Provided records section start

-- ==== Sys2Proof/Laws/Connect.lean ====
section
/-! SUPPORT. The connect sequence (rules R181 to R191): the keyword wait, the confirmation and the identity exchange on a correct line, as runs of moves, and what they leave. -/

namespace Sys2Proof.Machine

variable {s t : State}

/-! ## What a part of a connect sequence leaves alone (R192) -/

/-- From `s` to `t`, with these events, only `TXBUF[0..3]`, `RXBUF`, `ID`, the session, its state and the variables of the
sequence changed; `l` is what the line then is. -/
structure State.ConnectsOn (s t : State) (es : List Event) (l : Line) : Prop where
  kept : s.KeptByConnect t
  status : t.status = { s.status with state := t.status.state }
  errinfo : t.errinfo = s.errinfo
  session : t.session.gen = s.session.gen ∧ t.session.baud = s.session.baud
  marks : t.txMark = s.txMark ∧ t.memMark = s.memMark
  hidden : t.lineMode = s.lineMode ∧ t.attempt = s.attempt
  history : t.history = es.reverse ++ s.history
  inputs : t.inputs = elapse es.length s.inputs
  line : t.line = l

theorem State.KeptByConnect.refl (s : State) : s.KeptByConnect s :=
  ⟨rfl, ⟨rfl, rfl, rfl, rfl, rfl⟩, ⟨rfl, rfl⟩, fun _ _ _ _ => rfl⟩

theorem State.KeptByConnect.trans {u : State} (h : s.KeptByConnect t) (h' : t.KeptByConnect u) : s.KeptByConnect u := by
  obtain ⟨a1, a2, a3, a4, a5⟩ := h.registers
  obtain ⟨b1, b2, b3, b4, b5⟩ := h'.registers
  exact ⟨h'.cfg.trans h.cfg, ⟨b1.trans a1, b2.trans a2, b3.trans a3, b4.trans a4, b5.trans a5⟩,
    ⟨h'.chunks.1.trans h.chunks.1, h'.chunks.2.trans h.chunks.2⟩,
    fun a x y z => (h'.windows a x y z).trans (h.windows a x y z)⟩

theorem State.ConnectsOn.trans {u : State} {es es' : List Event} {l l' : Line} (h : s.ConnectsOn t es l)
    (h' : t.ConnectsOn u es' l') : s.ConnectsOn u (es ++ es') l' where
  kept := h.kept.trans h'.kept
  status := by rw [h'.status, h.status]
  errinfo := h'.errinfo.trans h.errinfo
  session := ⟨h'.session.1.trans h.session.1, h'.session.2.trans h.session.2⟩
  marks := ⟨h'.marks.1.trans h.marks.1, h'.marks.2.trans h.marks.2⟩
  hidden := ⟨h'.hidden.1.trans h.hidden.1, h'.hidden.2.trans h.hidden.2⟩
  history := by rw [h'.history, h.history, List.reverse_append, List.append_assoc]
  inputs := by rw [h'.inputs, h.inputs, elapse_elapse, List.length_append]
  line := h'.line

theorem State.past_connectsOn (es : List Event) (r : List Byte) :
    s.ConnectsOn (s.past es r) es { s.line with rx := r } :=
  ⟨⟨rfl, ⟨rfl, rfl, rfl, rfl, rfl⟩, ⟨rfl, rfl⟩, fun _ _ _ _ => rfl⟩, rfl, rfl, ⟨rfl, rfl⟩, ⟨rfl, rfl⟩, ⟨rfl, rfl⟩, rfl, rfl, rfl⟩

/-- The reception of a block is such a part. -/
theorem State.heard_connectsOn {b : Block} {r : List Byte} (hb : b.2.length < 256) :
    s.ConnectsOn (s.heard b.1 b.2 r) (b.eventsHeard s.cfg) { s.line with rx := r } := by
  constructor
  · exact ⟨State.heard_cfg .., ⟨State.heard_arg0 .., State.heard_cmd .., State.heard_result .., State.heard_memlen ..,
      State.heard_hostReads ..⟩, ⟨State.heard_chunkAddr .., State.heard_chunkLeft ..⟩,
      fun a _ h2 _ => State.heard_windowByte_elsewhere hb h2⟩
  · simp only [State.heard]
  · simp only [State.heard]
  · rw [State.heard_session]; cases b.2 <;> exact ⟨rfl, rfl⟩
  · exact ⟨State.heard_txMark .., State.heard_memMark ..⟩
  · exact ⟨State.heard_lineMode .., State.heard_attempt ..⟩
  · simp only [State.heard, Block.eventsHeard]
  · simp only [State.heard, Block.eventsHeard]
  · simp only [State.heard]

/-- The sending of an ACK is such a part. -/
theorem State.requested_connectsOn {r : List Byte} :
    s.ConnectsOn (s.requested s.cfg.titleAck [] r) ((ackBlock s.cfg (s.session.counter + 1)).eventsSent s.cfg) { s.line with rx := r } := by
  have hr := fun a => State.requested_read (s := s) (title := s.cfg.titleAck) (payload := []) (r := r) (by simp) a
  have he := State.requested_eq (s := s) (title := s.cfg.titleAck) (payload := []) (r := r) (by simp)
  have hw : ∀ a, (a < txBase ∨ txBase + 4 ≤ a) → (s.requested s.cfg.titleAck [] r).windowByte a = s.windowByte a := fun a h =>
    State.windowByte_congr (by rw [he]) (by rw [he]) (by rw [he]) (by rw [he]) (by
      rw [hr a, if_neg (by simp only [List.length_nil]; omega)])
  generalize s.requested s.cfg.titleAck [] r = u at he hw ⊢
  generalize u.mem = m at he
  subst he
  exact ⟨⟨rfl, ⟨rfl, rfl, rfl, rfl, rfl⟩, ⟨rfl, rfl⟩, fun a h1 _ _ => hw a h1⟩, rfl, rfl, ⟨rfl, rfl⟩, ⟨rfl, rfl⟩,
    ⟨rfl, rfl⟩, rfl, rfl, rfl⟩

Provided records section end

__About this exercise__
Give back, word for word, only the lines above from the line holding "hidden : t.lineMode" to the line holding "constructor", both included.

__Result of this exercise__
  hidden : t.lineMode = s.lineMode ∧ t.attempt = s.attempt
  history : t.history = es.reverse ++ s.history
  inputs : t.inputs = elapse es.length s.inputs
  line : t.line = l

theorem State.KeptByConnect.refl (s : State) : s.KeptByConnect s :=
  ⟨rfl, ⟨rfl, rfl, rfl, rfl, rfl⟩, ⟨rfl, rfl⟩, fun _ _ _ _ => rfl⟩

theorem State.KeptByConnect.trans {u : State} (h : s.KeptByConnect t) (h' : t.KeptByConnect u) : s.KeptByConnect u := by
  obtain ⟨a1, a2, a3, a4, a5⟩ := h.registers
  obtain ⟨b1, b2, b3, b4, b5⟩ := h'.registers
  exact ⟨h'.cfg.trans h.cfg, ⟨b1.trans a1, b2.trans a2, b3.trans a3, b4.trans a4, b5.trans a5⟩,
    ⟨h'.chunks.1.trans h.chunks.1, h'.chunks.2.trans h.chunks.2⟩,
    fun a x y z => (h'.windows a x y z).trans (h.windows a x y z)⟩

theorem State.ConnectsOn.trans {u : State} {es es' : List Event} {l l' : Line} (h : s.ConnectsOn t es l)
    (h' : t.ConnectsOn u es' l') : s.ConnectsOn u (es ++ es') l' where
  kept := h.kept.trans h'.kept
  status := by rw [h'.status, h.status]
  errinfo := h'.errinfo.trans h.errinfo
  session := ⟨h'.session.1.trans h.session.1, h'.session.2.trans h.session.2⟩
  marks := ⟨h'.marks.1.trans h.marks.1, h'.marks.2.trans h.marks.2⟩
  hidden := ⟨h'.hidden.1.trans h.hidden.1, h'.hidden.2.trans h.hidden.2⟩
  history := by rw [h'.history, h.history, List.reverse_append, List.append_assoc]
  inputs := by rw [h'.inputs, h.inputs, elapse_elapse, List.length_append]
  line := h'.line

theorem State.past_connectsOn (es : List Event) (r : List Byte) :
    s.ConnectsOn (s.past es r) es { s.line with rx := r } :=
  ⟨⟨rfl, ⟨rfl, rfl, rfl, rfl, rfl⟩, ⟨rfl, rfl⟩, fun _ _ _ _ => rfl⟩, rfl, rfl, ⟨rfl, rfl⟩, ⟨rfl, rfl⟩, ⟨rfl, rfl⟩, rfl, rfl, rfl⟩

/-- The reception of a block is such a part. -/
theorem State.heard_connectsOn {b : Block} {r : List Byte} (hb : b.2.length < 256) :
    s.ConnectsOn (s.heard b.1 b.2 r) (b.eventsHeard s.cfg) { s.line with rx := r } := by
  constructor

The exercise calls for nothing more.